Web Novel
Accidentally Yours Chapter 57
****Lola****
The elevator opened to the twenty-second floor, and Lola stepped into the kind of suite that made you feel like you should have a champagne flute in hand at all times. Wide open living space, floor-to-ceiling windows flashing the LA skyline, bedrooms with beds that could sleep a small village.
She tossed her bag onto the couch like she was claiming land. “So, we’re all staying together?”
“Yup,” Gino confirmed, already tossing his duffel in one of the bedrooms. “One suite. Two rooms. Don’t make it weird.”
“It’s not weird,” Lola said, grinning like Christmas came early. “It’s perfect. You guys can help me pick outfits for tomorrow.”
Dom gave her a wary look. “This is about to be a trap, isn’t it?”
“Nope,” she said sweetly. “This is about to be a competition. The goal is comfort and making sure every other artist in that expo questions their life choices when they see me.”

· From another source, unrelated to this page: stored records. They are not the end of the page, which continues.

-- ==== Sys2Proof/Laws/Kept.lean ====
section
/-!
SUPPORT. What most operations leave as it is: the addressed memories and the queue of commands. `kept` reads them; one lemma per
operation, `f_kept`, says that `f` leaves them; the lemmas are simp lemmas that apply before their arguments are rewritten.
-/

namespace Sys2Proof.Machine

/-- What most commands leave alone: the addressed memories, and the queue. -/
abbrev Kept := Mem × Mem × Mem × List Instr
/-- Sequence memory, the structure banks, the capture buffers, the queue. -/
def State.kept (s : State) : Kept := (s.seqMem, s.banks, s.capMem, s.pending)
/-- The same of an outcome. -/
def Out.kept (o : Out) : Option Kept :=
  match o with
  | .next t => some t.kept
  | _ => none

@[simp ↓] theorem Out.kept_next (t : State) : Out.kept (.next t) = some t.kept := (rfl)
@[simp ↓] theorem State.kept_mk (tick : Nat) (regs : SMap Word) (live : SMap Word) (latches : SMap Word) (phase : PhaseSt) (ch : SMap ChSt) (clu : SMap CluSt) (quad : SMap QuadSt) (lanes : SMap LaneSt) (grps : SMap GrpSt) (dma : SMap DmaSt) (ramps : List Ramp) (sess : SessSt) (wtrim : Option WTrimSt) (taps : SMap (Option Int)) (hours : Nat) (shares : List Share) (sums : List (Nat × Int × Nat)) (aux : SMap Int) (laneIn : SMap Bool) (faultTick : Option Nat) (hubCommit : CommitSt) (log : LogSt) (host : HostSt) (skl : SklSt) (elogCount : Nat) (isoLogged : Nat) (dramLogged : Bool) (coefBad : SMap Word) (coefOld : SMap Word) (polSigned : Bool) (cob : CobSt) (nor : NorSt) (hub : HubSt) (jtag : TapSt) (banks : Mem) (seqMem : Mem) (capMem : Mem) (later : List (Nat × Later)) (freeCount : Nat) (pending : List Instr) :
    State.kept ⟨tick, regs, live, latches, phase, ch, clu, quad, lanes, grps, dma, ramps, sess, wtrim, taps, hours, shares, sums, aux, laneIn, faultTick, hubCommit, log, host, skl, elogCount, isoLogged, dramLogged, coefBad, coefOld, polSigned, cob, nor, hub, jtag, banks, seqMem, capMem, later, freeCount, pending⟩ = (seqMem, banks, capMem, pending) := (rfl)
@[simp ↓] theorem State.kept_fold (s : State) : (s.seqMem, s.banks, s.capMem, s.pending) = s.kept := (rfl)

@[simp ↓] theorem State.kept_ite (c : Prop) [Decidable c] (a b : State) :
    (if c then a else b).kept = if c then a.kept else b.kept := apply_ite ..
@[simp ↓] theorem Out.kept_ite (c : Prop) [Decidable c] (a b : Out) :
    Out.kept (if c then a else b) = if c then Out.kept a else Out.kept b := apply_ite ..

@[simp ↓] theorem State.foldl_kept {α : Type} (f : State → α → State) (xs : List α) (s : State)
    (h : ∀ t x, (f t x).kept = t.kept) : (xs.foldl f s).kept = s.kept := by
  induction xs generalizing s with
  | nil => rfl
  | cons x xs ih => rw [List.foldl_cons, ih, h]

@[simp ↓] theorem State.over_kept {α : Type} (f : State → α → State) (xs : List α) (s : State)
    (h : ∀ t x, (f t x).kept = t.kept) : (s.over xs f).kept = s.kept := foldl_kept f xs s h

theorem State.ite_kept_eq {c : Prop} [Decidable c] {a b : State} {k : Kept} (ha : c → a.kept = k) (hb : ¬ c → b.kept = k) :
    (if c then a else b).kept = k := by
  split
  · exact ha ‹_›
  · exact hb ‹_›

end Sys2Proof.Machine
end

They all took turns showering, steam fogging the mirrors while city lights bled in through the glass. Dinner was a block away—a cozy little bistro where pasta and wine worked their slow magic, loosening everyone up until laughter came easy.

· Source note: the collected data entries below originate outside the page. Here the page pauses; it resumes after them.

@[simp ↓] theorem execEvlInputEdge_kept (l : Lane) (rising : Bool) (cyc : Nat) (s : State) :
    (Out.kept (execEvlInputEdge l rising cyc s)) = some s.kept := by simp [execEvlInputEdge]

/-! ### Window.lean -/

@[simp ↓] theorem execComparatorOut_kept (n : Ch) (w : Win) (hi : Bool) (cyc : Nat) (s : State) :
    Out.kept (execComparatorOut n w hi cyc s) = some s.kept := by simp [execComparatorOut]

@[simp ↓] theorem execComparatorInside_kept (n : Ch) (w : Win) (hi : Bool) (cyc : Nat) (s : State) :
    (Out.kept (execComparatorInside n w hi cyc s)) = some s.kept := by simp [execComparatorInside]

@[simp ↓] theorem execComparatorSettled_kept (g : Clu) (s : State) :
    (Out.kept (execComparatorSettled g s)) = some s.kept := by simp [execComparatorSettled]

@[simp ↓] theorem execManualBlank_kept (n : Ch) (s : State) :
    (Out.kept (execManualBlank n s)) = some s.kept := by simp [execManualBlank]

@[simp ↓] theorem execBlankingEnd_kept (n : Ch) (cyc : Nat) (s : State) :
    Out.kept (execBlankingEnd n cyc s) = some s.kept := by
  unfold execBlankingEnd
  repeat' split
  all_goals simp

@[simp ↓] theorem execWindowTest_kept (n : Ch) (w : Win) (data : Word) (be : Nat) (s : State) :
    (Out.kept (execWindowTest n w data be s)) = some s.kept := by simp [execWindowTest]

@[simp ↓] theorem State.enterTest_kept (s : State) (n : Nat) (w : Win) (mode : Nat) :
    (State.enterTest s n w mode).kept = s.kept := by simp [State.enterTest]

@[simp ↓] theorem execAutoTestStepEnd_kept (n : Ch) (w : Win) (s : State) :
    (Out.kept (execAutoTestStepEnd n w s)) = some s.kept := by simp [execAutoTestStepEnd]

@[simp ↓] theorem execPgStart_kept (n : Ch) (at_ : Bool) (s : State) :
    (Out.kept (execPgStart n at_ s)) = some s.kept := by simp [execPgStart]

@[simp ↓] theorem execPgRunBegin_kept (n : Ch) (s : State) :
    (Out.kept (execPgRunBegin n s)) = some s.kept := by
  unfold execPgRunBegin
  repeat' split
  all_goals simp

@[simp ↓] theorem execPgStop_kept (n : Ch) (s : State) :
    (Out.kept (execPgStop n s)) = some s.kept := by
  unfold execPgStop
  refine State.toTile_kept _ _ _ _ fun u => ?_
  dsimp only
  repeat' split
  all_goals simp

@[simp ↓] theorem State.pgTickEnd_kept (s : State) (n : Nat) :
    (State.pgTickEnd s n).kept = s.kept := by
  unfold State.pgTickEnd
  repeat' split
  all_goals simp

@[simp ↓] theorem State.askRelease_kept (s : State) (n : Nat) (host : Bool) :
    (State.askRelease s n host).kept = s.kept := by simp [State.askRelease]

@[simp ↓] theorem execPgRelease_kept (n : Ch) (s : State) :
    (Out.kept (execPgRelease n s)) = some s.kept := by simp [execPgRelease]

@[simp ↓] theorem execAutoRelease_kept (n : Ch) (s : State) :
    (Out.kept (execAutoRelease n s)) = some s.kept := by simp [execAutoRelease]

@[simp ↓] theorem State.releaseAt_kept (s : State) (n : Nat) :
    (State.releaseAt s n).kept = s.kept := by
  unfold State.releaseAt
  dsimp only
  repeat' split
  all_goals simp

/-! ### Sample.lean -/

@[simp ↓] theorem State.setQuad_kept (s : State) (q : Nat) (x : QuadSt) :
    (State.setQuad s q x).kept = s.kept := by simp [State.setQuad]

@[simp ↓] theorem State.updQuad_kept (s : State) (q : Nat) (f : QuadSt → QuadSt) :
    (State.updQuad s q f).kept = s.kept := by simp [State.updQuad]

@[simp ↓] theorem State.bridgeEntry_kept (s : State) (n : Nat) :
    (State.bridgeEntry s n).kept = s.kept := by simp [State.bridgeEntry]

@[simp ↓] theorem State.sampleChan_kept (s : State) (n : Nat) (inp : TickIn) :
    (State.sampleChan s n inp).kept = s.kept := by simp [State.sampleChan]

/-! ### Welt.lean -/

@[simp ↓] theorem State.logSlice_kept (s : State) (q : Nat) (sl : Nat) (bit : Nat) (sev : Nat) (addr : Nat) :
    (State.logSlice s q sl bit sev addr).kept = s.kept := by simp [State.logSlice]

@[simp ↓] theorem State.failSum_kept (s : State) (f : Fld) (t : Nat) :
    (State.failSum s f t).kept = s.kept := by simp [State.failSum]

@[simp ↓] theorem State.sessEvent_kept (s : State) (f : Fld) :
    (State.sessEvent s f).kept = s.kept := by simp [State.sessEvent]

@[simp ↓] theorem State.qualRefresh_kept (s : State) (q : Nat) :
    (State.qualRefresh s q).kept = s.kept := by simp [State.qualRefresh]

@[simp ↓] theorem State.updKind_kept (s : State) (q : Nat) (k : Nat) (f : KindSt → KindSt) :
    (State.updKind s q k f).kept = s.kept := by simp [State.updKind]

@[simp ↓] theorem State.fadeStart_kept (s : State) (q : Nat) (k : Nat) (lane : Nat) (t : Nat) (toWelt : Bool) :
    (State.fadeStart s q k lane t toWelt).kept = s.kept := by simp [State.fadeStart]

@[simp ↓] theorem State.fadeEnd_kept (s : State) (q : Nat) (t : Nat) :
    (State.fadeEnd s q t).kept = s.kept := by
  unfold State.fadeEnd
  dsimp only
  repeat' split
  all_goals simp

@[simp ↓] theorem State.fadesEnd_kept (s : State) (t : Nat) :
    (State.fadesEnd s t).kept = s.kept := by simp [State.fadesEnd]

@[simp ↓] theorem State.failSlice_kept (s : State) (q : Nat) (sl : Nat) :
    (State.failSlice s q sl).kept = s.kept := by simp [State.failSlice]

@[simp ↓] theorem State.handback_kept (s : State) (q : Nat) (l : Nat) (t : Nat) :
    (State.handback s q l t).kept = s.kept := by simp [State.handback]

@[simp ↓] theorem State.stopRotation_kept (s : State) (q : Nat) :
    (State.stopRotation s q).kept = s.kept := by simp [State.stopRotation]

@[simp ↓] theorem State.weltOff_kept (s : State) (q : Nat) :
    (State.weltOff s q).kept = s.kept := by simp [State.weltOff]

@[simp ↓] theorem State.weltLeave_kept (s : State) (q : Nat) :
    (State.weltLeave s q).kept = s.kept := by simp [State.weltLeave]

@[simp ↓] theorem State.rampTo_kept (s : State) (a : Nat) (coef : Bool) (now : Int) (target : Int) (t : Nat) :
    (State.rampTo s a coef now target t).kept = s.kept := by simp [State.rampTo]

end Sys2Proof.Machine
end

By the time they made it back to the suite, Lola was warm from the wine and feeling bold. She dumped her bag onto the coffee table and clapped her hands. “Alright. Fashion show time.”
Gino groaned. “We’re really doing this?”
“Yes,” she said, already pulling out the first option—black high-waisted joggers, cropped long-sleeve with mesh cutouts, and clean white sneakers. Hair up, hoop earrings. She stepped out, spun once. “Comfy enough to work in, hot enough to make people stare?”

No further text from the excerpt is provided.